Does the track do work? (second try)

Question

When a ball rolls without slipping down a track, it seems like static friction from the track does rotational work on the ball. As explained in this post: Is work done in rolling friction?, this work is exactly the same as the work done by gravity around the pivot point. But shouldn't the track also do linear (i.e. translational, not rotational) work on the ball? After all, the ball is moving.

(The fact that the pivot point is not moving does not seem to be a sufficient explanation because $F=ma$ holds and therefore so should the work-energy theorem for the displacement of the ball.)

Answer 1

But shouldn't the track also do linear (i.e. translational, not rotational) work on the ball? After all, the ball is moving.

when a block is sliding down a slope, the friction force $F$ does work and slows the block down. Work is done on the block because the force is acting parallel to the velocity.

For the ball, it's true that it's moving down the slope, $v_1$, but the point $P$ where the friction is acting is moving perpendicular to the force, in the direction of $v_3$.

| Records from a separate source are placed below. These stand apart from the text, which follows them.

-- ==== Sys2Proof/Machine/MemoryOps.lean ====
section
/-!
DEFINITION. custom-2: scoped accesses and fences (R186, R187), tensor-addressed accesses (R188), atomics (R189 to R191), wait on
change (R192), block move and repeat (R193, R194), and instruction prefetch and pinning (R196). Memory is one order: one core sees of a
scope whether it takes in its own engines, as every scope but the stream's does (R174, log 7).
-/

namespace Sys2Proof.Machine

/-! ## Scoped loads and stores (R186) -/

/-- The scope takes in the engines of the core (R174). -/
def wideScope (sc : Scope) : Bool := sc != .stream

/-- An `l.aq` load of n bytes. -/
def effAcquire (n : Nat) (signedLoad : Bool) (d a : Reg) (sc : Scope) (s : State) : Except Stop Out := do
  let (v, s') ← s.load (s.x a) n (wideScope sc)
  s.okay (s'.setX d (if signedLoad then BitVec.ofInt 64 (signExt (8 * n) v) else w64 v))

/-- `l.aq.b` (R186). -/
def execLAqB (d a : Reg) (sc : Scope) (s : State) := s.perform (.lAqB d a sc) (effAcquire 1 true d a sc)

/-- `l.aq.h` (R186). -/
def execLAqH (d a : Reg) (sc : Scope) (s : State) := s.perform (.lAqH d a sc) (effAcquire 2 true d a sc)

/-- `l.aq.w` (R186). -/
def execLAqW (d a : Reg) (sc : Scope) (s : State) := s.perform (.lAqW d a sc) (effAcquire 4 true d a sc)

/-- `l.aq.d` (R186). -/
def execLAqD (d a : Reg) (sc : Scope) (s : State) := s.perform (.lAqD d a sc) (effAcquire 8 true d a sc)

/-- `l.aq.bu` (R186). -/
def execLAqBu (d a : Reg) (sc : Scope) (s : State) := s.perform (.lAqBu d a sc) (effAcquire 1 false d a sc)

/-- `l.aq.hu` (R186). -/
def execLAqHu (d a : Reg) (sc : Scope) (s : State) := s.perform (.lAqHu d a sc) (effAcquire 2 false d a sc)

/-- `l.aq.wu` (R186). -/
def execLAqWu (d a : Reg) (sc : Scope) (s : State) := s.perform (.lAqWu d a sc) (effAcquire 4 false d a sc)

/-- An `s.rl` store of the low n bytes. -/
def effRelease (n : Nat) (v a : Reg) (sc : Scope) (s : State) : Except Stop Out := do
  s.okay (← s.store (s.x a) n ((s.x v).toNat % 2 ^ (8 * n)) (wideScope sc))

/-- `s.rl.b` (R186). -/
def execSRlB (v a : Reg) (sc : Scope) (s : State) := s.perform (.sRlB v a sc) (effRelease 1 v a sc)

/-- `s.rl.h` (R186). -/
def execSRlH (v a : Reg) (sc : Scope) (s : State) := s.perform (.sRlH v a sc) (effRelease 2 v a sc)

/-- `s.rl.w` (R186). -/
def execSRlW (v a : Reg) (sc : Scope) (s : State) := s.perform (.sRlW v a sc) (effRelease 4 v a sc)

/-- `s.rl.d` (R186). -/
def execSRlD (v a : Reg) (sc : Scope) (s : State) := s.perform (.sRlD v a sc) (effRelease 8 v a sc)

/-- A fence: at core scope or wider it orders the stream's accesses towards the core's engines (R177, rows 7 to 9). -/
def effFence (wide stores : Bool) (s : State) : Except Stop Out := s.okay (if wide then s.updCore fun c => c.fenced stores else s)

/-- `fe.full` (R187). -/
def execFeFull (sc : Scope) (s : State) := s.perform (.feFull sc) (effFence (wideScope sc) true)

/-- `fe.acq` (R187). -/
def execFeAcq (sc : Scope) (s : State) := s.perform (.feAcq sc) (effFence (wideScope sc) false)

/-- `fe.rel` (R187). -/
def execFeRel (sc : Scope) (s : State) := s.perform (.feRel sc) (effFence (wideScope sc) true)

/-! ## Tensor-addressed accesses (R188, R262) -/

/-- The coordinates an access reads from its run of registers, wrapped; the descriptor must be valid for use (R42, R95). -/
def State.coordinates (s : State) (td : Td) (c : Reg) : Except Stop (List Int) :=
  if !td.valid then illegal
  else match s.xRun c td.rank.toNat with
    | none => illegal
    | some l => .ok (td.wrapped (signedRegs l))

/-- Count a clipped access (R44). -/
def Core.countClip (c : Core) : Core := { c with csr := { c.csr with clipc := satInc c.csr.clipc } }

/-- The base of an access that is made is aligned to the element size. -/
def Td.aligned (td : Td) : Bool := td.base.toNat % elemBytes td.format == 0

/-- A loaded element as a register value: the I formats are sign-extended. -/
def extendElem (f : Fmt) (v : Nat) : Word := if fmtSigned f then BitVec.ofInt 64 (signExt f.width v) else w64 v

/-- The descriptor register an overwriting loop runs over (R262). -/
def State.ovTarget (s : State) (t : Reg4) : Bool := s.core.overwriting && s.core.loop.tdReg == t

/-- `t.ld`. -/
def effTLd (d : Reg) (t : Reg4) (c : Reg) (s : State) : Except Stop Out := do
  let td := if s.ovTarget t then s.core.loop.td else s.core.td t
  let cs ← s.coordinates td c
  let e := td.elem 0 cs
  raiseIf (s.ovTarget t) Cause.ovRead e.addr
  if !td.inBounds cs then s.okay (s.updCore fun k => k.countClip.setX d 0)
  else
    raiseIf (!td.aligned) Cause.misaligned e.addr
    let (v, s') ← s.load e.addr (elemBytes td.format)
    s.okay (s'.setX d (extendElem td.format (pickElem td.format e.odd v)))

/-- `t.ld` (R188). -/
def execTLd (d : Reg) (t : Reg4) (c : Reg) (s : State) := s.perform (.tLd d t c) (effTLd d t c)

/-- Write one element by a scalar store; a 4-bit element keeps the other nibble of its byte (R188). -/
def State.storeElem (s : State) (f : Fmt) (e : ElemAt) (v : Nat) : Except Stop State :=
  if f.width = 4 ∧ !isEvent s.cur e.addr.toNat then
    match s.resolve s.core.sup .write e.addr.toNat 1 5 with
    | .error x => .error x
    | .ok (pl, s') =>
      if s.accHold pl then .error (.wait .asleep)
      else
        let b := placeElem f e.odd (s.readPlace pl 1) v
        .ok (((s'.noteStale pl).hideStore false pl 1 b).writePlace pl 1 b (some e.odd))
  else if isEvent s.cur e.addr.toNat then s.storeEvent e.addr.toNat (elemBytes f)
  else s.storeRaw e.addr (elemBytes f) (v % 2 ^ f.width)

/-- The footprint of the running iteration holds a coordinate (R262). -/
def LoopState.inFootprint (l : LoopState) (c : List Int) : Bool :=
  l.declared && (l.footprint.moveBoxes l.lens).any fun (b, st) => boxHas b st c

/-- `t.st` in an overwrite body through the loop's descriptor register (R262). -/
def State.overwriteStore (s : State) (td : Td) (cs : List Int) (v : Nat) : Except Stop Out := do
  let l := s.core.loop
  let e := td.elem 0 cs
  raiseIf (!td.inBounds cs) Cause.ovEscape (BitVec.ofInt 64 (td.index cs))
  raiseIf (!l.declared) Cause.ovEscape e.addr
  raiseIf (!l.inFootprint cs) Cause.ovEscape (BitVec.ofInt 64 (td.index cs))
  if coverBit s.core.spad l.cover (td.index cs).toNat then
    s.okay (s.updCore fun c => { c with loop := { c.loop with suppressed := satInc c.loop.suppressed } })
  else
    raiseIf (!td.aligned) Cause.misaligned e.addr
    s.okay (← s.storeElem td.format e v)

/-- `t.st`. -/
def effTSt (v : Reg) (t : Reg4) (c : Reg) (s : State) : Except Stop Out := do
  let td := if s.ovTarget t then s.core.loop.td else s.core.td t
  let cs ← s.coordinates td c
  let data := (s.x v).toNat
  if s.ovTarget t then s.overwriteStore td cs data
  else if !td.inBounds cs then s.okay (s.updCore fun k => k.countClip)
  else
    let e := td.elem 0 cs
    raiseIf (!td.aligned) Cause.misaligned e.addr
    raiseIf s.core.overwriting Cause.ovEscape e.addr
    s.okay (← s.storeElem td.format e data)

/-- `t.st` (R188). -/
def execTSt (v : Reg) (t : Reg4) (c : Reg) (s : State) := s.perform (.tSt v t c) (effTSt v t c)

/-! ## Atomics (R189 to R191) -/

/-- The new word of an atomic; `none` for a compare that fails (R190). -/
def amoNew (op : AmoOp) (old v : Word) : Word :=
  match op with
  | .add => old + v
  | .min => if v.toInt < old.toInt then v else old
  | .max => if old.toInt < v.toInt then v else old
  | .and => old &&& v
  | .or => old ||| v
  | .xor => old ^^^ v
  | .swp => v

/-- The rounded sum of the F32 forms; they set no flag (R190). -/
def amoFadd (old v : Word32) : Word32 :=
  BitVec.ofNat 32 (roundVal .f32 .rne 0 ((valOf .f32 old.toNat).add .rne (valOf .f32 v.toNat)).1).1

/-- A place that is a home of atomics (R190). -/
def atomicHome : Place → Bool
  | .mem pa => !isHost pa
  | .spad .. => true
  | .acc .. | .regwin .. | .tiles .. | .inbox .. => false

/-- Resolve the address of an atomic in the order of R185; the homes R190 excludes raise ACCESS_FAULT. -/
def State.atomicPlace (s : State) (va : Word) (n : Nat) : Except Stop (Place × State) := do
  raiseIf (va.toNat % n != 0) Cause.misaligned va
  raiseIf (isEvent s.cur va.toNat) Cause.access va
  let (pl, s') ← s.resolve s.core.sup .write va.toNat n 5
  raiseIf (!atomicHome pl) Cause.access va
  .ok (pl, s')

The point $P$ moves in the shape of a cycloid, and moves perpendicular to the surface when in contact with it (e.g. at $2\pi a$)

The formula for work done is $W= Fd\cos\theta$, where $\theta$ is the angle between the force and the distance moved, so (ideally) no work is done on a rolling ball by friction.

Answer 2

This is a very (needlessly) confusing topic that, for whatever reason, is frequently taught incorrectly.

The power of a specific force is given by $P=\vec F \cdot \vec v$ where $\vec v$ is the velocity of the material at the point of application of $\vec F$. This simple definition works for any mechanical force in any classical mechanical scenario. Then the work done by that force is simply $W=\int P \ dt$.

Now, specifically for this scenario, a ball rolling without slipping down an incline, there are three forces: the normal force, the frictional force, and the gravitational force.

The normal force and the frictional force are both applied at the contact point. The contact point is moving, but the velocity of the material at the contact point is 0. The contact point is not an object, so its motion is not important. What is important is the motion of the material at the contact point, which is $\vec v=0$. So then $P=0$ and $W=0$ for both the normal force and the frictional force.

The gravitational force, in contrast, is applied at the center of mass. The center of mass is moving at a nonzero $\vec v$ and $\vec F$ is not perpendicular, so $P=\vec F \cdot \vec v = F v \ \sin(\theta)$. So all of the work is done by gravity. The only source of kinetic energy, both linear and rotational, is the decreased PE from gravity.

Although the frictional force does provide torque it does not provide energy. That makes sense because the frictional force does not have an associated potential energy. The frictional force does convert some of the gravitational PE into rotational KE, but it does not do so by doing any work. The energy comes only from gravity.

This does not contradict the work energy theorem in any way. The net force is still related to the change in translational KE as specified by the theorem. The work energy theorem only tells you about the net force and the change in translational KE. It does not tell you anything about the work done by any individual force, even when there is only one force. Any attempt to use the work energy theorem to deduce the work done by an individual force is a misuse of the theorem.

Answer 3

Yes, the track does work. You can verify that the final velocity of the ball is less than $\sqrt{2gh}$. This is because the friction force did negative work.

This is exactly what is the work-energy theorem says: The sum of the forces on an object times the displacement of the center of mass of the object is equal to the change in $\frac12 mv^2$, where $v$ is the velocity of the center of mass of the object. This is precisely what is happening here. The static friction force acts against the motion of the ball and reduces its final linear kinetic energy.

As for conservation of energy, the work done by the friction force is exactly equal to the final rotational kinetic energy of the ball. The total change in kinetic energy (linear plus rotational) is indeed equal to $mgh$. So everyone goes home happy :).